Monday, September 24, 2007

In denial

Whole shedloads of things have to be done in the next couple of weeks. I've done none of it. I'm in total denial about what I need to do. We need to sort out the move, but we don't have anywhere to move to. We can't find a place to move into in the next few weeks, so we have to find a temporary place. I need to sort out bank accounts and tax numbers (without a permanent address! Ha!). I know I have to do all this but I can't get myself to think about it. It's a kind of mental paralysis.

Every time I try to turn my mind to the whole thing, it starts panicking. If there was a gauge or meter on it, you'd see the needle ramp up to the "Red: danger" zone, so my brain shuts down.
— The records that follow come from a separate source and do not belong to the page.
/-! ## Other agents between two accesses -/

/-- Events one after the other, the interrupt inputs sampled before each. One that resets or stops
the core ends what the core was doing; those left over come after it. -/
def performAll : List Event → State → Eff Unit
  | [], s => .ok () s
  | e :: es, s =>
    match perform e (sampleInputs s) with
    | .next s' =>
      if s'.run = s.run then performAll es s'
      else .over { s' with schedule := .between es :: s'.schedule }
    | .fault f => .fault f
    | .refused r => .refuse r

/-- The core gives up the local bus between two accesses (64_cpcu_memctl_arb.md R1044, R1045): what
the schedule says comes between, happens. -/
def gap (s : State) : Eff Unit :=
  match s.schedule with
  | .between es :: rest => performAll es { s with schedule := rest }
  | _ => .ok () s

/-- The arbiter lets the core on the local bus (64_cpcu_memctl_arb.md R1041): its priority is not
`disabled`. -/
def State.coreGranted (s : State) : Bool := field s.arb.lbacr 0 2 != 3

/-- What happens outside the core in a turn. -/
def Turn.events : Turn → List Event
  | .core => []
  | .env e => [e]
  | .between es => es

/-- A core whose priority is `disabled` waits for the bus (R1041): turns pass until somebody gives it
back. When none is left nobody ever will, and the core is stuck (93 section 9; log 61). -/
def waitBus : List Turn → State → Eff Unit
  | [], s => .over { s with schedule := [] }
  | t :: rest, s =>
    (performAll t.events { s with schedule := rest }).bind fun _ s =>
      if s.coreGranted then .ok () s else waitBus rest s

/-- The core is about to make an access of the local bus: it must have the bus. -/
def takeBus (s : State) : Eff Unit := if s.coreGranted then .ok () s else waitBus s.schedule s

/-- An access after which others may have the bus. -/
def Eff.andGap {α : Type} (x : Eff α) : Eff α := x.bind fun v s => (gap s).bind fun _ s => .ok v s

/-! ## Cutting a request -/

/-- How an access of `n` bytes is cut into pieces that lie in one aligned word, low to high
(20_memory.md R149). `fuel` is at least `n`. -/
def pieces (a : Word) (n : Nat) : Nat → List (Word × Nat)
  | 0 => []
  | fuel + 1 =>
    if n = 0 then []
    else
      let k := if a.toNat % 2 = 1 || n = 1 then 1 else if a.toNat % 4 = 2 || n < 4 then 2 else 4
      (a, k) :: pieces (a + BitVec.ofNat 32 k) (n - k) fuel

/-- Whether an access of `n` bytes is not at its natural boundary (20_memory.md R147, R148). -/
def offBoundary (a : Word) (n : Nat) : Bool :=
  a.toNat % (if n = 12 then 16 else n) != 0

/-- The PMCON in force at an address: that of its region once BCON.ctv says that they are valid, until
then PMCON14_15 (20_memory.md R176, R178, R179). -/
def State.pmconAt (s : State) (a : Word) : Word :=
  if bit s.bus.bcon 0 then s.bus.pmcon[a.toNat / 2 ^ 29]'(by have := a.isLt; omega) else s.bus.pmcon[7]

/-- Bytes that one burst carries at an address: four transfers of the width in force, 4 or 8 bytes in a
region 8 or 16 bits wide, else 16 (20_memory.md R149, R176); one word of the peripheral registers,
which take no burst (10_state.md R91 a). -/
def State.burstBytes (s : State) (a : Word) : Nat :=
  match region a, field (s.pmconAt a) 22 2 with
  | .pmmr, _ => 4
  | .bus, 0 => 4
  | .bus, 1 => 8
  | _, _ => 16

/-- Whether the piece at `x` of a request of `n` bytes at `a` begins a new bus access: each does in a
request that is off its boundary, else the first of each burst (20_memory.md R149, R150). -/
def State.newAccess (s : State) (a : Word) (n : Nat) (x : Word) : Bool :=
  offBoundary a n || x.toNat % s.burstBytes a == 0

/-! ## Cacheability -/

/-- Logical memory template `x` is enabled and matches a data access at `a` (20_memory.md R183). -/
def BusConfig.templateMatches (b : BusConfig) (x : Bool) (a : Word) : Bool :=
  let lmadr := if x then b.lmadr1 else b.lmadr0
  let lmmr := if x then b.lmmr1 else b.lmmr0
  bit lmmr 0 && decide ((a ^^^ lmadr) &&& lmmr &&& 0xFFFFF000 = 0)

/-- Whether a data access at `a` is cacheable (20_memory.md R183): as the template that matches says, as
DLMCON where none does; never in the data RAM or core MMR space (R184). The model's choice (log 88):
where both templates match, which R185 calls undefined, by a free choice. -/
def State.cacheable (s : State) (a : Word) : Bool :=
  onLocalBus a &&
    match s.bus.templateMatches false a, s.bus.templateMatches true a with
    | true, true => bit (s.undef 70) 0
    | true, false => bit s.bus.lmadr0 1
    | false, true => bit s.bus.lmadr1 1
    | false, false => bit s.bus.dlmcon 1

/-- Byte enables of an outbound read of `n` bytes inside one word: a byte or short read of a cacheable
address is promoted to a word read, also while the cache is disabled (20_memory.md R191, 65_atu_mu.md
R1122; log 88). -/
def State.readEnables (s : State) (a : Word) (n : Nat) : BitVec 4 :=
  if decide (n < 4) && s.cacheable a then 0xF else laneEnables (byteOffset a) n

/-- The PCI cycle of an outbound write of the bytes `bs` inside one word. A byte or short write to the I/O
window has all byte enables active while the data cache is enabled for it (65_atu_mu.md R1122), which
takes the cache's enable and the template (20_memory.md R190). The model's choice (log 88): R1122's
`always` holds for writes too, and the bytes beyond `bs` are then free values. -/
def State.writeCycle (s : State) (a : Word) (bs : List Byte) : PciCycle :=
  let be := laneEnables (byteOffset a) bs.length
  let v := laneWord bs (byteOffset a)
  if isIoWindow a && decide (bs.length < 4) && s.dcEnabled && s.cacheable a then
    s.atu.outboundCycle true a 0xF (merge (laneMask be) v (s.undef 71))
  else s.atu.outboundCycle true a be v

/-! ## Outbound accesses -/

/-- The outbound access of the core waits (65_atu_mu.md R1124, R1125; 64_cpcu_memctl_arb.md R1046):
for the earlier outbound write to be driven, and for a write, which needs the ODQ, for inbound read
data there to be collected. Other masters run meanwhile; once the core has the bus again, what is
still there is driven, or dropped as the discard timer does (R1076). -/
def outboundWait (write : Bool) (s : State) : Eff Unit :=
  (gap s).bind fun _ s => (takeBus s).bind fun _ s =>
    let s := if write then pciReadDiscard s else s
    .ok () (if s.busMaster then drainOutbound s.atu.outq s else s)

/-- Whether an outbound access has to wait. -/
def Atu.busy (a : Atu) (write : Bool) : Bool :=
  !a.outq.isEmpty || (write && match a.rdq with
    | .data _ | .aborted _ _ => true
    | .none | .requested _ _ => false)

/-- Wait if the ATU is busy. -/
def outboundReady (write : Bool) (s : State) : Eff Unit :=
  if s.atu.busy write then outboundWait write s else .ok () s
A nice, cooling grey film sort of drops over the whole thing. But that background level of panic is still there; I live in a constant state of mild hyperventilation and slightly elevated heart rate. There's a continuous buzzing in my head.
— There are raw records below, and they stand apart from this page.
-- ==== Sys2Proof/Machine/Ops.lean ====
section
/-! DEFINITION. The named operations of the core: register access, calls and the register cache
(spec/45_call_return.md), tracing (spec/62_tracing.md), taking a fault (spec/60_exceptions.md R717)
and an interrupt (spec/61_interrupts.md R835), and the return from each. -/

namespace Sys2Proof.Machine

/-! ## Registers -/

/-- `reg[n]` (30_encoding.md R232). -/
def State.reg (s : State) (n : Reg) : Word :=
  if n.getLsbD 4 then s.g[(n.setWidth 4).toNat]'(BitVec.isLt _)
  else s.r[(n.setWidth 4).toNat]'(BitVec.isLt _)

/-- A register as an instruction operand: r2 reads a free value (10_state.md R46). -/
def State.readReg (s : State) (n : Reg) (slot : Nat) : Word :=
  if n = 2 then s.undef slot else s.reg n

/-- `reg[n] <- v`. A change of the address or return type in r0 is remembered until the next
`flushreg` (45_call_return.md R545 e). -/
def State.setReg (s : State) (n : Reg) (v : Word) : State :=
  if n.getLsbD 4 then { s with g := s.g.set (n.setWidth 4).toNat v (BitVec.isLt _) }
  else
    { s with
      r := s.r.set (n.setWidth 4).toNat v (BitVec.isLt _)
      pfpDirty := if n = 0 then s.pfpDirty || decide ((v ^^^ s.r[0]) &&& 0xFFFFFFF7 ≠ 0)
        else s.pfpDirty }

/-- Write consecutive registers from `n` on. -/
def State.setRegs (s : State) (n : Reg) : List Word → State
  | [] => s
  | v :: vs => (s.setReg n v).setRegs (n + 1) vs

/-- FP, g15 (10_state.md R42). -/
def State.fp (s : State) : Word := s.g[15]

/-- SP, r1 (10_state.md R44). -/
def State.sp (s : State) : Word := s.r[1]

/-- PFP, r0 (10_state.md R44). -/
def State.pfp (s : State) : Word := s.r[0]

/-- IP[1:0] are 0 (10_state.md R53). -/
def State.setIp (s : State) (v : Word) : State := { s with ip := v &&& 0xFFFFFFFC }

/-- The implemented bits of AC: cc, of, om, nif (10_state.md R57, D22). -/
def acMask : Word := 0x00009107

/-- The implemented bits of PC: te, em, tfp, s, p (10_state.md R62, D22). -/
def pcMask : Word := 0x001F2403

/-- The implemented bits of TC: mode bits and event flags (10_state.md R68). -/
def tcMask : Word := 0x0F0000FE

/-- Write AC; reserved bits are not stored (D22). -/
def State.setAc (s : State) (v : Word) : State := { s with ac := v &&& acMask }

/-- Write PC; reserved bits are not stored (D22). -/
def State.setPc (s : State) (v : Word) : State := { s with pc := v &&& pcMask }

/-- Write TC; reserved bits are not stored (D1). -/
def State.setTc (s : State) (v : Word) : State := { s with tc := v &&& tcMask }

/-- PC.te (10_state.md R62). -/
def State.te (s : State) : Bool := bit s.pc 0

/-- PC.p (10_state.md R62). -/
def priority (pc : Word) : Nat := field pc 16 5

/-! ## The local register cache and the call operation -/

/-- `Spill(e)` (45_call_return.md R541): the set goes to its frame, as four quad-word stores. -/
def spill (e : Frame) (s : State) : Eff Unit :=
  let quad (i : Nat) : List Word := (e.regs.toList.drop (4 * i)).take 4
  (storeWords e.addr (quad 0) s).andGap.bind fun _ s =>
  (storeWords (e.addr + 16) (quad 1) s).andGap.bind fun _ s =>
  (storeWords (e.addr + 32) (quad 2) s).andGap.bind fun _ s =>
  storeWords (e.addr + 48) (quad 3) s

/-- The trap that a spill of `e` would end in. -/
def State.spillTrap (s : State) (e : Frame) : Option Trap :=
  [0, 16, 32, 48].findSome? fun i => s.storeTrap (e.addr + i) 16

/-- Whether a push with process controls `pc` onto `n` cached sets spills the oldest (R541, R542). -/
def State.pushSpills (s : State) (pc : Word) (n : Nat) : Bool :=
  let critical := bit pc 13 && decide (28 ≤ priority pc)
  n + 1 == 8 || (!critical && decide (8 - s.rcLimit.toNat ≤ n + 1))

/-- The current set as a cache entry: pushed under FP with its low bits masked (R541, D18). -/
def State.currentFrame (s : State) : Frame := { addr := s.fp &&& 0xFFFFFFF0, regs := s.r }

/-- `PushFrame` (R541); `pc` is the process controls in force after the call's own change. Refused
after software wrote g15 while frames are cached (R548 d). The model's choice (log 30): g15 is compared
with the value the processor wrote, so that software which wrote g15 and has put the old value back
goes on as if it had written nothing. The oldest set has left the cache when its spill traps (log 40). -/
def pushFrame (pc : Word) (s : State) : Eff Unit :=
  if s.rc ≠ [] && s.fp != s.frameAddr then .refuse .frameMismatch
  else
    let all := s.currentFrame :: s.rc
    if s.pushSpills pc s.rc.length then
      match all.getLast? with
      | some e => spill e { s with rc := all.dropLast }
      | none => .ok () s
    else .ok () { s with rc := all }

/-- The data accesses a push makes, for the data breakpoints (62_tracing.md R903). -/
structure Access where
  addr : Word
  size : Nat
  write : Bool
  deriving DecidableEq, Repr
I fear that this is my life for the next month of month and a half.

2 comments:

Unknown said...

Oh I know that feeling! I tend to surround myself in paper and lists of things to do. That way I feel like I´m actually doing something, although it often means I´m just rewriting lists and making them bigger (size)so they are harder to avoid. Still don´t do anything.. Then, I rewrite them again in red with exclamation marks etc. The sinking feeling of `Oh where to start´ becomes frustration with both myself and the system, turning to sheer panic the week before the deadline.. but it generally works out! I survived moving my life to Madrid from Cork, and I only spoke a little Spanish. To be honest I don´t know how I did it! 18mths later I´m still battling with all the red tape but I did it! And it will all come together for you too (though I know this doesn´t help now!)

Congratulations to you both re the new jobs. I hope you both will be very happy there.

P.S. Did you ever think of going into personal coaching/ motivation? It sounds like that´s another skill you could put on your CV.

jacqueline said...

ever consider taking up drinking again?